Killing off cells that refuse to die on their own will be powerful for antiaging

Clearing old zombie cells in mice has been shown to restore fitness, fur density and kidney function. It has also improved lung disease and even mended damaged cartilage. And in a 2016 study, it seemed to extend the lifespan of normally aging mice.

Biotechnology and pharmaceutical companies are keen to test drugs — known as senolytics — that kill senescent cells in the hope of rolling back, or at least forestalling, the ravages of age. Unity Biotechnology in San Francisco, California, co-founded by van Deursen, plans to conduct multiple clinical trials over the next two-and-a-half years, treating people with osteoarthritis, eye diseases and pulmonary diseases. At Mayo, gerontologist James Kirkland, who took part in the 2011 study, is cautiously beginning a handful of small, proof-of-concept trials that pit senolytic drugs against a range of age-related ailments.

This is a summary of the Megan Scudellari Nature article. Nature – To stay young, kill zombie cells

The US Food and Drug Administration has not labelled aging as a condition in need of treatment.

Unity’s president, Ned David, there will be a massive push to develop treatments and to better understand the fundamental process of aging if there is any hint of success in the upcoming trials. Nir Barzilai, director of the Institute for Aging Research at the Albert Einstein College of Medicine in New York City. “I think senolytics are drugs that could come soon and be effective in the elderly now, even in the next few years.”
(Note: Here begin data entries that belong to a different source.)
-- ==== Sys2Proof/Machine/Stuffing.lean ====
section
/-! DEFINITION. ESC and DESC, the byte-stuffing codec: ESC.PUT (spec/42_stuffing.md R120), DESC.CLR (R124), DESC.PUT
(R125), and the sequence functions `stuff` and `unstuff` that those operations compute (R121, R126). -/

namespace Sys2Proof.Machine

/-- The registers ESC.PUT b leaves, R120: a function of `b` alone. -/
def escPut (b : Byte) : EscUnit :=
  match stuffMap b with
  | some x => { out0 := escb, out1 := x, cnt := 2 }
  | none => { out0 := b, out1 := 0x00, cnt := 1 }

/-- The valid output bytes of the escaper, R121. -/
def escBytes (e : EscUnit) : List Byte := [e.out0, e.out1].take e.cnt.val

/-- `stuff`, R121: the valid output bytes of ESC.PUT of each byte, in order. -/
def stuff (bs : List Byte) : List Byte := bs.flatMap (fun b => escBytes (escPut b))

/-- The registers DESC.PUT b leaves, R125. -/
def descPut (b : Byte) (u : DescUnit) : DescUnit :=
  if u.err then u
  else if u.pend then
    match unstuffMap b with
    | some x => { u with out := x, valid := true, pend := false }
    | none => { u with err := true, valid := false, pend := false }
  else if b = escb then { u with pend := true, valid := false }
  else { u with out := b, valid := true }

/-- `unstuff` from a descaper state, R126: the outputs of the steps that left `desc_valid` = 1; none when a step sets
`desc_err` or the last leaves `desc_pend` = 1. -/
def unstuffFrom (u : DescUnit) : List Byte → Option (List Byte)
  | [] => if u.pend then none else some []
  | b :: bs =>
    let v := descPut b u
    if v.err then none
    else (unstuffFrom v bs).map (fun out => if v.valid then v.out :: out else out)

/-- `unstuff`, R126: from the clear state. -/
def unstuff (ws : List Byte) : Option (List Byte) := unstuffFrom descFresh ws

/-- ESC.PUT b, R120. -/
def execEscPut (b : Byte) (s : State) : Host.Outcome State Fault Refusal := .next { s with esc := escPut b }

/-- DESC.CLR, R124. -/
def execDescClr (s : State) : Host.Outcome State Fault Refusal := .next { s with desc := descFresh }

/-- DESC.PUT b, R125. -/
def execDescPut (b : Byte) (s : State) : Host.Outcome State Fault Refusal :=
  .next { s with desc := descPut b s.desc }

end Sys2Proof.Machine
end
Senescent cells are slightly different in each tissue. They secrete different cytokines, express different extracellular proteins and use different tactics to avoid death. That incredible variety has made it a challenge for labs to detect and visualize senescent cells. “There is nothing definitive about a senescent cell. Nothing. Period,” says Campisi.

In fact, even the defining feature of a senescent cell — that it does not divide — is not written in stone. After chemotherapy, for example, cells take up to two weeks to become senescent, before reverting at some later point to a proliferating, cancerous state, says Hayley McDaid, a pharmacologist at Albert Einstein College of Medicine. In support of that idea, a large collaboration of researchers found this year that removing senescent cells right after chemotherapy, in mouse models for skin and breast cancer, makes the cancer less likely to spread.

The lack of universal features makes it hard to take inventory of senescent cells. Researchers have to use a large panel of markers to search for them in tissue, making the work laborious and expensive, says van Deursen. A universal marker for senescence would make the job much easier — but researchers know of no specific protein to label, or process to identify. “My money would be on us never finding a senescent-specific marker,” Campisi adds. “I would bet a good bottle of wine on that.”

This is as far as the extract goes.